Stored data entries
______

/-- The hold rule: above 0 ticks the record is HELD, out of the expiry queue, with the hold end now plus the ticks, stored as
2^48-1 when the sum is larger; 0 ticks release a HELD record, with a fresh deadline from its stored lease interval when that is
above 0, and change nothing on an ACTIVE one (R114, R120, R11). -/
def Obligations.HoldRuleHoldsReplacesAndReleases : Prop :=
  ∀ (t : FlowTable) (h now ticks : Nat), (t.dir h).state = .active ∨ (t.dir h).state = .held →
    let u := t.holdRule h now ticks
    let b := t.body h
    (0 < ticks →
      u.dir h = { t.dir h with state := .held }
      ∧ u.body h = { b with deadline := none, holdEnd := some (min 281474976710655 (now + ticks)) }
      ∧ (∀ p, p ∈ u.expiryQ ↔ p ∈ t.expiryQ ∧ p.2 ≠ h)
      ∧ (∀ k, queueTime k u.holdQ = if k = h then some (min 281474976710655 (now + ticks)) else queueTime k t.holdQ))
    ∧ (ticks = 0 → (t.dir h).state = .active → u = t)
    ∧ (ticks = 0 → (t.dir h).state = .held →
      u.dir h = { t.dir h with state := .active }
      ∧ (∀ p, p ∈ u.holdQ ↔ p ∈ t.holdQ ∧ p.2 ≠ h)
      ∧ (b.leaseInterval = 0 → u.body h = { b with holdEnd := none } ∧ u.expiryQ = t.expiryQ)
      ∧ (0 < b.leaseInterval →
          u.body h = { b with holdEnd := none, deadline := some (min 281474976710655 (now + b.leaseInterval)) }
          ∧ ∀ k, queueTime k u.expiryQ =
              if k = h then some (min 281474976710655 (now + b.leaseInterval)) else queueTime k t.expiryQ))
    ∧ u.bad h = t.bad h ∧ FlowTable.OthersKept t u h ∧ u.counts = t.counts ∧ u.learned = t.learned
    ∧ u.closed = t.closed

/-! ### The management port (chapter 8) -/

/-- A CMD_PRODUCER write is taken when the word is at most 31 and its occupancy lies from the present one to 16; a CPL_CONSUMER
write is taken when the word is at most 63 and frees no more entries than there are; any other is ignored and latches INDEX_ERROR
(R143, R149). -/
def Obligations.IndexWritesAreTested : Prop :=
  (∀ (s : State) (v : Word),
    let now := (s.port.cmdProducer + 32 - s.port.cmdConsumer) % 32
    let new := (v.toNat + 32 - s.port.cmdConsumer) % 32
    (v.toNat ≤ 31 → now ≤ new → new ≤ 16 →
      exec (.cmdProducerWrite v) s = .next { s with port := { s.port with cmdProducer := v.toNat } })
    ∧ (31 < v.toNat ∨ new < now ∨ 16 < new →
      exec (.cmdProducerWrite v) s = .next { s with port := { s.port with latched := s.port.latched ||| 0x10#32 } }))
  ∧ (∀ (s : State) (v : Word),
    let entries := (s.port.cplProducer + 64 - s.port.cplConsumer) % 64
    let freed := (v.toNat + 64 - s.port.cplConsumer) % 64
    (v.toNat ≤ 63 → freed ≤ entries →
      exec (.cplConsumerWrite v) s = .next { s with port := { s.port with cplConsumer := v.toNat } })
    ∧ (63 < v.toNat ∨ entries < freed →
      exec (.cplConsumerWrite v) s = .next { s with port := { s.port with latched := s.port.latched ||| 0x10#32 } }))

/-- The interrupt line is asserted exactly while a cause is both present and enabled; the nine causes stand at bits 0 to 4 and
8 to 11; CPL, LEARNED and CLOSED follow their conditions; a CAUSE write clears the latched causes written 1 and no other, and
a CAUSE_ENABLE write sets all nine enables at once (R151, R152). -/
def Obligations.CausesAndTheInterruptLine : Prop :=
  (∀ s : State, s.interruptLine = true ↔ ∃ i, i < 32 ∧ s.causes.getLsbD i = true ∧ s.port.enables.getLsbD i = true)
  ∧ (∀ s : State, s.port.latched &&& 7#32 = 0#32 →
      (s.causes.getLsbD 0 = true ↔ 0 < s.port.entries) ∧ (s.causes.getLsbD 1 = true ↔ s.seen.learned ≠ [])
      ∧ (s.causes.getLsbD 2 = true ↔ s.seen.closed ≠ [])
      ∧ ∀ i, 3 ≤ i → s.causes.getLsbD i = s.port.latched.getLsbD i)
  ∧ (∀ (s : State) (v : Word), ∃ l, exec (.causeWrite v) s = .next { s with port := { s.port with latched := l } }
      ∧ ∀ i, l.getLsbD i = (s.port.latched.getLsbD i && !v.getLsbD i))
  ∧ (∀ (s : State) (v : Word), ∃ e, exec (.causeEnableWrite v) s = .next { s with port := { s.port with enables := e } }
      ∧ ∀ i, e.getLsbD i = (v.getLsbD i && decide (i < 5 ∨ (8 ≤ i ∧ i < 12))))
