/-! ### FlowTable.create -/

@[simp] theorem FlowTable.create_closed (h : Nat) (x : RecState) (d : Fin 16) (b : Body) : (t.create h x d b).closed = t.closed := by simp [FlowTable.create]
@[simp] theorem FlowTable.create_holdQ (h : Nat) (x : RecState) (d : Fin 16) (b : Body) : (t.create h x d b).holdQ = t.holdQ := by simp [FlowTable.create]
@[simp] theorem FlowTable.create_learned (h : Nat) (x : RecState) (d : Fin 16) (b : Body) : (t.create h x d b).learned = if x = .provisional then t.learned ++ [h] else t.learned := by simp [FlowTable.create]

/-! ### FlowTable.release -/

@[simp] theorem FlowTable.release_counts (h : Nat) (now : Nat) : (t.release h now).counts = t.counts := by simp [FlowTable.release]
@[simp] theorem FlowTable.release_learned (h : Nat) (now : Nat) : (t.release h now).learned = t.learned := by simp [FlowTable.release]
@[simp] theorem FlowTable.release_closed (h : Nat) (now : Nat) : (t.release h now).closed = t.closed := by simp [FlowTable.release]
@[simp] theorem FlowTable.release_holdQ (h : Nat) (now : Nat) : (t.release h now).holdQ = queueRemove h t.holdQ := by simp [FlowTable.release]

end Sys2Proof.Machine
end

______

Among the entries above, copy exactly only the lines starting with the one containing "u.expiryQ = t.expiryQ)" and going through the one containing "queueTime k u.expiryQ", both ends included.

      ∧ (b.leaseInterval = 0 → u.body h = { b with holdEnd := none } ∧ u.expiryQ = t.expiryQ)
      ∧ (0 < b.leaseInterval →
          u.body h = { b with holdEnd := none, deadline := some (min 281474976710655 (now + b.leaseInterval)) }
          ∧ ∀ k, queueTime k u.expiryQ =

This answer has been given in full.